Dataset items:
-- ==== Sys2Proof/Machine/Sequencer.lean ====
section
/-! DEFINITION. The whole step of R78, for any opcode map. -/

namespace Sys2Proof.Machine

/-- `Step(S)` (R78) under the opcode map `ids`: no step when halted (R76); else fetch, dispatch, arity check and
operand fetches, then the rule of the instruction; a fault raised before that rule is taken in the state as it is.
DESIGN CHOICE (log 6, safe): `RUN` is looked at here and not in `exec`. -/
def stepWith (ids : OpcodeIds) (s : State) : Host.Outcome State Fault Refusal :=
  match s.run with
  | .halted => .refused .halted
  | .running =>
    match fetchInstr ids s with
    | .ok i => exec i s
    | .error f => .next (takeFault f s)

end Sys2Proof.Machine
end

TRY IT: Look above for the line holding "arity check and", then set down exactly that line and every line after it up to and including the line holding "operand fetches, then", with nothing else.

WRITTEN RESPONSE:
/-- `Step(S)` (R78) under the opcode map `ids`: no step when halted (R76); else fetch, dispatch, arity check and
operand fetches, then the rule of the instruction; a fault raised before that rule is taken in the state as it is.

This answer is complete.